The Vardar Statistical Region (Вардарски Регион) is one of eight statistical regions of North Macedonia. Vardar, located in the central part of North Macedonia, borders Greece to the south. Internally, it borders the Pelagonia, Southwestern, Skopje, Southeastern, and Eastern. The Vardar Statistical Region is named after the Vardar River, which runs through the region.

==Municipalities==

The municipalities of the region

Vardar statistical region is divided into 9 municipalities:
- Čaška
- Demir Kapija
- Gradsko
- Kavadarci
- Lozovo
- Negotino
- Rosoman
- Sveti Nikole
- Veles

==Geography==
The Vardar Statistical Region is bisected by the Vardar River and is bounded to the south by Greece.
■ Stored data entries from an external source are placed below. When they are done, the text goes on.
/-- Outputs (value, flags) written from address `a` on, `n` bytes each, page by page; each page's flags are met once it is
written (R47). -/
def writeOutRun (r : Req) (o : OpRef) (k n : Nat) : Nat → Nat → List (Nat × Nat) → M Unit
  | 0, _, _ => return ()
  | fuel + 1, a, vs => do
    if vs.isEmpty then return ()
    let m := max 1 ((4096 - a % 4096) / n)
    writeMarked r a ((vs.take m).flatMap fun v => leBytes n v.1) [] true
    modify fun s => s.meetFlags o k ((vs.take m).foldl (fun f v => f ||| v.2) 0)
    writeOutRun r o k n fuel (a + n * m) (vs.drop m)

/-- Outputs written, those side by side together. -/
def writeOutRuns (r : Req) (o : OpRef) (k n : Nat) : List (Nat × List (Nat × Nat)) → M Unit
  | [] => return ()
  | (a, vs) :: rest => do
    writeOutRun r o k n (vs.length + 1) a vs
    writeOutRuns r o k n rest

/-- The epilogue's writes of a passed tile. -/
def drainTile (r : Req) (w a b out : Nat) (t : TileBuf) : M Unit := do
  let n := Desc.extent b 1
  let i0 := tileRow w t.tile n
  let j0 := tileCol w t.tile n
  let cols := min (MatOp.tileCols w) (n - j0)
  let es ← readCells r 16 ((List.range cols).map fun j => MatOp.rescale w + 16 * (j0 + j))
  if es.any (·.2) then failWith Status.poisonConsumed
  let outs := outputs w (Desc.extent a 0) cols t (es.map (·.1))
  let cells := (outs.mapIdx fun i row => row.mapIdx fun j v => ((v.1, v.2.2), Desc.addr out [j0 + j, i0 + i])).flatten
  writeOutRuns r t.o t.k (Desc.elemBytes out) (runsOf (Desc.elemBytes out) cells)
  if MatOp.sbMode w ≠ 0 then
    mergeRows r (MatOp.sbOut w) (outs.mapIdx fun i row => (i0 + i, (row.map (·.2.1)).filter (isFinite fp32)))

/-! ### The op (R57 to R60, R268) -/

/-- Byte spans overlap. -/
def spansMeet (x y : Nat × Nat) : Bool := decide (x.1 ≤ y.2) && decide (y.1 ≤ x.2)

/-- Spans of inputs and outputs (R58): first and last byte. -/
def inputSpans (w a b : Nat) : List (Nat × Nat) :=
  let m := Desc.extent a 1
  let n := Desc.extent b 1
  [(Desc.base a, Desc.lastByte a), (Desc.base b, Desc.lastByte b), (MatOp.rescale w, MatOp.rescale w + 16 * n - 1)] ++
    (if MatOp.mode w = 2 then [] else [(MatOp.sbIn w, MatOp.sbIn w + 8 * m - 1)])

def outputSpans (w a out : Nat) : List (Nat × Nat) :=
  [(Desc.base out, Desc.lastByte out)] ++
    (if MatOp.sbMode w = 0 then [] else [(MatOp.sbOut w, MatOp.sbOut w + 8 * Desc.extent a 1 - 1)])

/-- The checks of R58 on the record and its descriptors. -/
def matmulOk (w a b out : Nat) : Bool :=
  let lo := bfToF32 (MatOp.clampLo w)
  let hi := bfToF32 (MatOp.clampHi w)
  Desc.rank a == 2 && Desc.rank b == 2 && Desc.rank out == 2 &&
  Desc.elemType a == 3 && Desc.elemType b == MatOp.bType w && Desc.elemType out == (if MatOp.outFp32 w then 5 else 3) &&
  Desc.extent a 0 == Desc.extent b 0 && Desc.extent out 0 == Desc.extent b 1 && Desc.extent out 1 == Desc.extent a 1 &&
  (MatOp.act w != 2 || (!isNan fp32 lo && !isNan fp32 hi && fle fp32 lo hi)) &&
  (MatOp.stageLen w == 0 || decide (MatOp.stageOff w * 4096 + MatOp.stageLen w * 4096 ≤ 0x300000)) &&
  (Desc.empty a || Desc.empty b ||
    (outputSpans w a out).all fun x => (inputSpans w a b).all fun y => !spansMeet x y)

/-- Entries of rows 0 to M - 1 emptied (R31). -/
def emptyRows (r : Req) (w m : Nat) : M Unit :=
  if MatOp.sbMode w = 1 then
    writeVA r (MatOp.sbOut w) ((List.replicate m emptySideBand).flatMap (leBytes 8))
  else return ()

/-- The slices of a MATMUL: row blocks by R268, each with its tiles. -/
def matmulSlices (rb nb : Nat) (free : List Nat) : List Slice :=
  let k := max 1 (min rb free.length)
  (List.range k).map fun j =>
    let lo := j * rb / k
    let hi := (j + 1) * rb / k
    { unit := 0, place := free[j]?, lo := lo, hi := hi,
      work := .me ((List.range ((hi - lo) * nb)).map (lo * nb + ·)) 0 false }

namespace State

/-- The requester that an engine is for an op (R217). -/
def engineReq (s : State) (cc e : Nat) (o : OpRef) : Req :=
  let x := s.ctx o.ctx
  { who := .engine cc e, ctx := o.ctx, cls := x.cls, part := x.partition, root := x.root, kind := 0, id := cc,
    cluster := some cc, targets := 31, mayStall := true, fabric := false }

/-- Every page of a span lies in the store of cluster `cc`; a page that does not translate, whose access would fault, or that
lies past the virtual range lies outside (R42, R195). -/
def spanInStore (s : State) (r : Req) (cc : Nat) (acc : AccKind) (x : Nat × Nat) : Bool :=
  decide (x.2 < 2 ^ 52) && (List.range (x.2 / 4096 - x.1 / 4096 + 1)).all fun i =>
    let va := (x.1 / 4096 + i) * 4096
    match s.walk r.root va with
    | .leaf e l _ =>
      let a := leafFrame e l va
      (Pte.target e == 0 || Pte.target e == 3) && !Pte.poison e && placeOf a == .store cc (a - storeAddr cc 0) &&
        s.checkLeaf r e a acc == .pass
    | _ => false

/-- Every operand lies in the store of the cluster (R42). -/
def allInStore (s : State) (r : Req) (cc w a b out : Nat) : Bool :=
  (inputSpans w a b).all (s.spanInStore r cc .read) && (outputSpans w a out).all (s.spanInStore r cc .write)

/-- The staging rule of R42 on cluster `cc`: a region where an operand lies outside its store, none where all lie in it. -/
def stagingOk (s : State) (r : Req) (cc w a b out : Nat) : Bool := s.allInStore r cc w a b out == (MatOp.stageLen w == 0)

/-- A MATMUL just dispatched: its slices are placed; one without slices has ended. -/
def placeMatmul (s : State) (o : OpRef) : State :=
  match s.op? o with
  | some x =>
    if x.phase = .dispatched ∧ OpHdr.opcode x.word = 0x01 then
      if x.slices.isEmpty then s.modOp o fun y => { y with phase := .settled, status := Status.ok }
      else s.placeAll o
    else s
  | none => s

/-- MATMUL: record, descriptors and, on the cluster of every slice, the staging region checked before any tile starts (R42,
R58); then it is cut into slices and placed. An empty one completes. -/
def matmul (s : State) (o : OpRef) : State :=
  placeMatmul (s.dispatch o 0x01 fun x r => do
    let w := x.word
    if !MatOp.ok w then failWith Status.descriptorInvalid
    let a ← readDesc r (MatOp.aDesc w)
    let b ← readDesc r (MatOp.bDesc w)
    let out ← readDesc r (MatOp.outDesc w)
    if !matmulOk w a b out then failWith Status.descriptorInvalid
    let x := { x with copies := [a, b, out] }
    if Desc.empty a || Desc.empty b then
      emptyRows r w (Desc.extent a 1)
      return x
    let s ← get
    let free := (s.eligibles r.ctx 0).filter (s.freeFor 0)
    let slices := matmulSlices (ceilDiv (Desc.extent a 1) 64) (ceilDiv (Desc.extent b 1) (MatOp.tileCols w)) free
    if slices.any fun y => y.place.any fun cc => !s.stagingOk (s.engineReq cc 0 o) cc w a b out then
      failWith Status.descriptorInvalid
    return { x with slices := slices }) o

/-! ### Tiles -/

/-- The tile engine `e` would start next of a slice (R59, R55): of its own parity, or any while the other is out. -/
def nextTile (s : State) (cc e : Nat) (todo : List Nat) : Option Nat :=
  todo.find? fun t => t % 2 == e || (s.engine cc (1 - e)).out

/-- The bytes of a free value of `n` bytes, the first one its low byte. -/
def freeBytes (n v : Nat) : List (BitVec 8) := (List.range n).map fun i => BitVec.ofNat 8 (v >>> (8 * i))

/-- `n` bytes from address `a` become a free value. -/
def spoilBytes (s : State) (r : Req) (a n : Nat) : State :=
  match (writeDevice r a (freeBytes n s.draw.1) []).run s.draw.2 with
  | .ok _ t => t
  | .error _ _ => s.draw.2

/-- The staging region holds what the stream engine left in it: free bytes (R42, log entry 18). -/
def scrambleStage (s : State) (r : Req) (cc w : Nat) : State :=
  s.spoilBytes r (storeAddr cc (MatOp.stageOff w * 4096)) (MatOp.stageLen w * 4096)

/-- The first tile of a slice: the staging rule of R42 for its cluster, which the slice may have come to since the op's check;
and before the op's first tile the side-band entries are emptied (R31). -/
def firstTile (cc : Nat) (x : Op) (r : Req) : M Unit := do
  let w := x.word
  let s ← get
  let a := x.copies.getD 0 0
  if !s.stagingOk r cc w a (x.copies.getD 1 0) (x.copies.getD 2 0) then failWith Status.descriptorInvalid
  if !(x.slices.any fun y => match y.work with
    | .me _ _ begun => begun
    | _ => false) then emptyRows r w (Desc.extent a 1)
  if MatOp.stageLen w != 0 then modify fun s => s.scrambleStage r cc w

/-- A MATMUL slice whose tiles are all done ends. -/
def endIfDone (s : State) (o : OpRef) (k cc : Nat) : State :=
  let held := (List.range 2).any fun e =>
    ((s.engine cc e).bufs ++ (s.engine cc e).foreign).any fun b => b.o == o && b.k == k
  match (s.slice? o k).map (fun (y : Slice) => y.work) with
  | some (.me [] flags _) =>
    if held then s
    else (s.modOp o fun x => { x with flags := x.flags ||| flags }).stopSlice o k Status.ok 0 0
  | _ => s

/-- A MATMUL slice fails: its tiles are dropped. -/
def failSlice (s : State) (o : OpRef) (k cc status code : Nat) : State :=
  let keep := fun (b : TileBuf) => !(b.o == o && b.k == k)
  let s := (List.range 2).foldl (fun t e =>
    let x := t.engine cc e
    t.setEngine cc e { x with bufs := x.bufs.filter keep, foreign := x.foreign.filter keep }) s
  let flags := match (s.slice? o k).map (fun (y : Slice) => y.work) with
    | some (.me _ f _) => f
    | _ => 0
  (s.modOp o fun x => { x with flags := x.flags ||| flags }).stopSlice o k status (code % 256) (code / 65536)

/-- The work of a MATMUL slice changed. -/
def modTiles (s : State) (o : OpRef) (k : Nat) (f : List Nat → Nat → List Nat × Nat) : State :=
  s.modSlice o k fun y => match y.work with
    | .me todo fl _ =>
      let (todo, fl) := f todo fl
      { y with work := .me todo fl true }
    | _ => y

/-- An engine asks for a ramp token (R485). -/
def askToken (s : State) (cc e : Nat) (r : Ramp) : State :=
  let s := s.setEngine cc e { s.engine cc e with ramp := r }
  let n := 2 * cc + e
  if s.power.waiting.contains n then s else { s with power := { s.power with waiting := s.power.waiting ++ [n] } }

/-- An engine with work left stays on; otherwise it enters the idle hold (R49). -/
def rampAfter (s : State) (cc e : Nat) (todo : List Nat) : Ramp :=
  if (s.nextTile cc e todo).isSome then .on else .hold

/-- Tiles of slice `k` of an op not yet started. -/
def tilesLeft (s : State) (o : OpRef) (k : Nat) : List Nat :=
  match (s.slice? o k).map (fun (y : Slice) => y.work) with
  | some (.me todo _ _) => todo
  | _ => []

/-- The lanes of an engine after a replay's K-steps of slice `k`: on while work is left, else in the idle hold (R49). -/
def afterReplay (s : State) (cc e : Nat) (o : OpRef) (k : Nat) : State :=
  s.setEngine cc e { s.engine cc e with ramp := s.rampAfter cc e (s.tilesLeft o k) }

/-- Real work on lit lanes: a ramp-down asked for is no longer waited for (R49). -/
def noRamp (s : State) (cc e : Nat) : State :=
  { s with power := { s.power with waiting := s.power.waiting.filter (· != 2 * cc + e) } }

/-- MATMUL_TILE (R45, R48, R49, R59): an engine with a free buffer starts its next tile; dark lanes first ask for a token. The
slice runs from its first access on, be that one stalled (R329). -/
def matmulTile (s : State) (cc e : Nat) : State :=
  match s.atHead cc 0 with
  | none => s
  | some q =>
    match s.op? q.o, s.slice? q.o q.k with
    | some x, some y =>
      match y.work with
      | .me todo _ begun =>
        match s.nextTile cc e todo with
        | none => s
        | some t =>
          let g := s.engine cc e
          if !s.running || decide (2 ≤ e) || g.out || y.phase == .ended || decide (2 ≤ g.bufs.length) || !g.foreign.isEmpty then s
          else if g.ramp = .dark then s.askToken cc e .waitUp
          else if g.ramp = .waitUp then s
          else
            let s := (s.noRamp cc e).startSlice q.o q.k
            let r := s.engineReq cc e q.o
            let m : M TileBuf := do
              if !begun then firstTile cc x r
              let inp ← readTile r q.o q.k x.word (x.copies.getD 0 0) (x.copies.getD 1 0) t
              return fillBuf q.o q.k t x.word inp
            s.runM m
              (fun b u =>
                let left := todo.filter (· != t)
                let u := u.modTiles q.o q.k fun _ fl => (left, fl)
                let h := u.engine cc e
                u.setEngine cc e { h with bufs := h.bufs ++ [b], ramp := u.rampAfter cc e left })
              (fun st code u => u.failSlice q.o q.k cc st code)
      | _ => s
    | _, _ => s

/-! ### Drain and replay (R45, R52 to R56) -/

/-- The physical lane of an engine that is mapped out, if one is (R54). -/
def laneMapped (s : State) (cc e : Nat) : Option Nat := AMap.get? s.lanes (2 * s.physOf cc + e)

/-- The lane left out of an engine's map: the mapped-out one, or the spare (R52, R54). -/
def laneOut (s : State) (cc e : Nat) : Nat := (s.laneMapped cc e).getD 32

/-- A run of a tile: its accumulators with the errors met, and whether its checks pass. -/
def checkRun (s : State) (w : Nat) (x : TileIn) (b : TileBuf) (out : Nat) (run : TileRun) : TileBuf × List (Nat × Nat × Nat) × Bool :=
  let es := laneErrors out run
  let bad := failingCells s w x b.acc es
  ({ b with acc := withErrors w x.cols.length b.acc es }, bad, bad.isEmpty && !run.feeder)

/-- A lane mapped out, to be recorded by the firmware (R54). -/
def mapOut (s : State) (cc e p : Nat) : State :=
  let s := { s with lanes := AMap.set s.lanes (2 * s.physOf cc + e) p }
  s.setEngine cc e { s.engine cc e with recordDue := true }

/-- A pass at replay 1: counted, and two within 65,536 tiles map out lane 0. A pass on an engine without its spare, or of an
op whose K exceeds the limit of its e, spends no spare and is none of the two (R51, R52, R54). -/
def passReplay1 (s : State) (cc e : Nat) (o : OpRef) (spends : Bool) : State :=
  let n := 2 * cc + e
  let s := (s.addObj 0x5021 n 1).notePassed o 0x5021 n
  let g := s.engine cc e
  if !spends then s
  else
    let t := s.setEngine cc e { g with since := some 0 }
    match g.since with
    | some k => if k ≤ 65536 then t.mapOut cc e 0 else t
    | none => t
The region is flatter than most of the rest of the country.

==Demographics==

Map of the largest ethnic groups in the region

===Population===
The current population of the Vardar Statistical Region is 154,535 citizens, according to the last population census in 2002, making it the least populous of the eight statistical regions.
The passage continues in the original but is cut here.